Hyphens are punctuation, a part of the text; en and em dashes are not, they are formatting marks. I’ll talk a little about the differences and genealogical applications of each. A brief resources section to highlight significant sources used in this article is also given.

The hyphen, en, and em dashes discussed here are part of the standard font package. The hyphen is in the Basic Latin section and the other two are found in the General Punctuation part of the font’s special characters listings.

Hyphens are punctuation, a part of the text. In the old days of the typewriter and early days of the computer, hyphens were doubled and tripled to substitute for dashes. This is unnecessary now as we have proper dashes available. The hyphen is also distinct from a minus sign, but mathematical expressions occur only rarely in our type of writing.

En Dash

En dashes are what Bringhurst (see resources section) calls analphabetic characters. His thought about the handling of them is different from traditional usage. The differences he considers significant take into account more languages than English, which most fonts are designed for.

In genealogical writing, the en dash is the strongest visual indicator for date ranges. En dashes are meant to separate the two ends of a range such as 1582–1752. Some textual terms can also benefit from its use. En dashes emphasize a separation between a prefix and a word in a compound term such as post–1945, or pre–marriage.

Em Dash

Em dashes separate thoughts. They represent missing data in some cases as in unknown surnames (—?—).

In terms of formatting, there are several micro-stylistic thoughts to consider. One is how much spacing there should be around the em dash.
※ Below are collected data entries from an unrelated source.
/-! Reads and writes at a place. -/

/-- The bytes of the decoded image of a block (R118). -/
def blockImage (g : GxT) (blk : Nat) : List Byte :=
  ((Block.unpack g.b blk).toF32 g.b).flatMap fun v => (List.range 4).map fun i => BitVec.ofNat 8 (v / 256 ^ i)

/-- The bytes of a number, little-endian. -/
def leOf : Nat → Nat → List Byte
  | 0, _ => []
  | n + 1, v => BitVec.ofNat 8 v :: leOf n (v / 256)

/-- A read step of `n` bytes at a place, after the walks. -/
def State.readPlace (s : State) (g : Ag) (p : Place) (a n : Nat) (pts : BitVec 64) :
    Except Trap (List Byte × BitVec 64 × State) :=
  match p with
  | .pool off =>
    let r := s.stampReads ((rowsOf off n).map (rowKey g.core)) pts
    .ok ((s.coreAt g.core).pool.bytes off n, r.1, r.2)
  | .phys pa => .ok (s.blockRead g pa n pts)
  | .ctl pa => match s.ctlRead (s.domHolder g.dom) pa n with
    | some bs =>
      let r := s.stampHome (pa / 128) pts
      .ok (bs, r.1, r.2)
    | none => .error (Cause.EXTENT_NOT_HELD, BitVec.ofNat 64 a)
  | .fmt f pa o =>
    let r := (List.range ((o % 64 + n + 63) / 64)).foldl (fun (r : List Byte × BitVec 64 × State) i =>
      let q := r.2.2.blockRead g (pa + (o / 64 + i) * f.blockBytes) f.blockBytes r.2.1
      (r.1 ++ blockImage f (leVal q.1), q.2.1, q.2.2)) ([], pts, s)
    .ok ((r.1.drop (o % 64)).take n, r.2.1, r.2.2)

/-- A read step of `n` bytes at a place of the agent, in the virtual address `a`. -/
def State.readAt (s : State) (g : Ag) (p : Place) (a n : Nat) (pts : BitVec 64) :
    Except Trap (List Byte × BitVec 64 × State) :=
  (s.readPlace g p a n (s.joinWalks pts)).map fun r => (r.1, r.2.1, r.2.2.sealWalks r.2.1)

/-- The bytes at a place as its home holds them. -/
def State.peekAt (s : State) (g : Ag) (p : Place) (a n : Nat) : Except Trap (List Byte × State) :=
  match p with
  | .pool off => .ok ((s.coreAt g.core).pool.bytes off n, s)
  | .phys pa =>
    let s := if isExternal pa then s.outsideWrites else s
    .ok (s.mem.bytes pa n, s)
  | .ctl pa => match s.ctlRead (s.domHolder g.dom) pa n with
    | some bs => .ok (bs, s)
    | none => .error (Cause.EXTENT_NOT_HELD, BitVec.ofNat 64 a)
  | .fmt f pa o => .ok (((blockImage f (s.mem.readLE (pa + o / 64 * f.blockBytes) f.blockBytes)).drop (o % 64)).take n, s)

/-- The times of a read step at a place's home. -/
def State.stampRead (s : State) (g : Ag) (p : Place) (pts : BitVec 64) : BitVec 64 × State :=
  let pts := s.joinWalks pts
  let r := match p with
    | .pool off => s.stampRow g.core (off / 128) pts
    | .phys pa => if isExternal pa then (pts, s) else (s.lookHome g false (pa / 128)).homeRead g (pa / 128) pts
    | .ctl pa => s.stampHome (pa / 128) pts
    | .fmt _ _ _ => (pts, s)
  (r.1, r.2.sealWalks r.1)

/-- The lookup of an atomic's line: one of scope .core or .cl executes in the cluster cache, and hits where it holds the
lease; one of a wider scope executes at the home slice, and ends a lease of this cluster (R159, R254, R366). -/
def State.atomicLook (s : State) (g : Ag) (p : Place) (near : Bool) : State :=
  match p with
  | .phys pa =>
    let l := pa / 128
    if isExternal pa then s
    else if near then s.countCc g.req g.core (s.leased g l)
    else if s.leased g l then s.setLine l { s.lineAt l with lease := none }
    else s
  | _ => s
/-- The write lease that an atomic of scope .core or .cl leaves on its line (R159, R160). -/
def State.takeLease (s : State) (g : Ag) (p : Place) (near : Bool) : State :=
  match p with
  | .phys pa =>
    if isExternal pa then s
    else s.setLine (pa / 128) { s.lineAt (pa / 128) with lease := if near then some (clusterOf g.core) else none }
  | _ => s

/-- Named segments of a core whose rows a write touches become DIRTY (R235). -/
def State.dirtyRows (s : State) (core : Nat) (rows : List Nat) : State :=
  { s with segs := s.segs.map fun g =>
      if g.core == core && (g.st == .resident || g.st == .making) && rows.any fun r => g.base ≤ r && r < g.base + g.count
      then { g with dirty := true } else g }
/-- The same for `n` bytes from a scratchpad address. -/
def State.dirtySegs (s : State) (core off n : Nat) : State := s.dirtyRows core (rowsOf off n)

/-- The bytes of a write step that may skip some: those it writes, in runs of address and bytes. -/
def runs : Nat → List (Option Byte) → List (Nat × List Byte)
  | _, [] => []
  | a, none :: bs => runs (a + 1) bs
  | a, some b :: bs => match runs (a + 1) bs with
    | (c, cs) :: rs => if c = a + 1 then (a, b :: cs) :: rs else (a, [b]) :: (c, cs) :: rs
    | [] => [(a, [b])]

/-- The write of some bytes of the decoded image of one block of a format page: the block is encoded anew
as one step (R58, R139). -/
def State.fmtBlock (s : State) (g : Ag) (f : GxT) (bpa o : Nat) (bs : List (Option Byte)) (pts : BitVec 64) :
    BitVec 64 × State × FFlags :=
  let old := s.mem.readLE bpa f.blockBytes
  let img := (blockImage f old).zipIdx.map fun (b, i) =>
    if o ≤ i then (bs.getD (i - o) none).getD b else b
  let els := (List.range 16).filter fun i => (List.range 4).any fun j =>
    o ≤ 4 * i + j && (bs.getD (4 * i + j - o) none).isSome
  if els.isEmpty then (pts, s, 0)
  else
    let v := gxStore f old (els.map fun i => (i, leVal ((img.drop (4 * i)).take 4)))
    let r := s.spanWrite g [(bpa, leOf f.blockBytes v.1)] pts
    (r.1, r.2, v.2)

/-- The same over every block that the bytes touch, in ascending address. -/
def State.fmtWrite (s : State) (g : Ag) (f : GxT) (pa o : Nat) (bs : List (Option Byte)) (pts : BitVec 64) :
    BitVec 64 × State × FFlags :=
  (List.range ((o % 64 + bs.length + 63) / 64)).foldl (fun (r : BitVec 64 × State × FFlags) i =>
    let skip := if i = 0 then 0 else 64 * i - o % 64
    let o' := if i = 0 then o % 64 else 0
    let q := r.2.1.fmtBlock g f (pa + (o / 64 + i) * f.blockBytes) o' ((bs.drop skip).take (64 - o')) r.1
    (q.1, q.2.1, r.2.2 ||| q.2.2)) (pts, s, 0)

/-- The runs of a write as control-space stores, made whole or not at all. -/
def State.ctlWrites (s : State) (o : Nat) : List (Nat × List Byte) → Option State
  | [] => some s
  | (pa, bs) :: rs => match s.ctlPut o pa bs with
    | some s => s.ctlWrites o rs
    | none => none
Bringhurst would have us use spaces around the en dash as an alternative to the (subjectively) lengthy em dash as in “… – …”. Doing this would lead to putting a non-breaking space between the last characters before the en dash to keep the two together, possibly affecting a text’s justification.

One of the faults with Times New Roman is that the em dash is too long. Most professionally designed fonts compensate for the length of the em dash by making the capital M a more realistic width. Times New Roman was designed for a specific purpose: newspapers, and should only be used by that type of publication. Linux Libertine, on the other hand, was designed for more common publications such as this one, and books, so its readability is greater.

Illustration: Linux Libertine and Times New Roman em dashes

Hatcher, and Leclerc and Hoff (see resource section for both), differ on whether there should be spaces around an em dash in text. I would prefer the latter, and include the spaces. Doing this also requires that you pay attention to justification and word breaks at the beginning, so the dash doesn’t sit by itself at the beginning of a line.

My own thought on doubling or tripling the em dash for missing names is that it’s unnecessary. A triple dash, or in Unicode terminology a “horizontal bar” (―) can stand in. It is shorter, and more representative of the strong emphasis necessary. I prefer to denote missing data with just an em dash or as (—?—) [opening parenthesis em dash question mark em dash closing parenthesis].

Dumb and Curly Quotes, Redux

Using real quotes (curly “ / ”) raises the tone of what we read. It’s also what we’re most brought up to see in printed published materials. Online it’s another matter, though, since most early computer systems couldn’t handle curly quotes and kept the dumb quote from the teletype repertoire.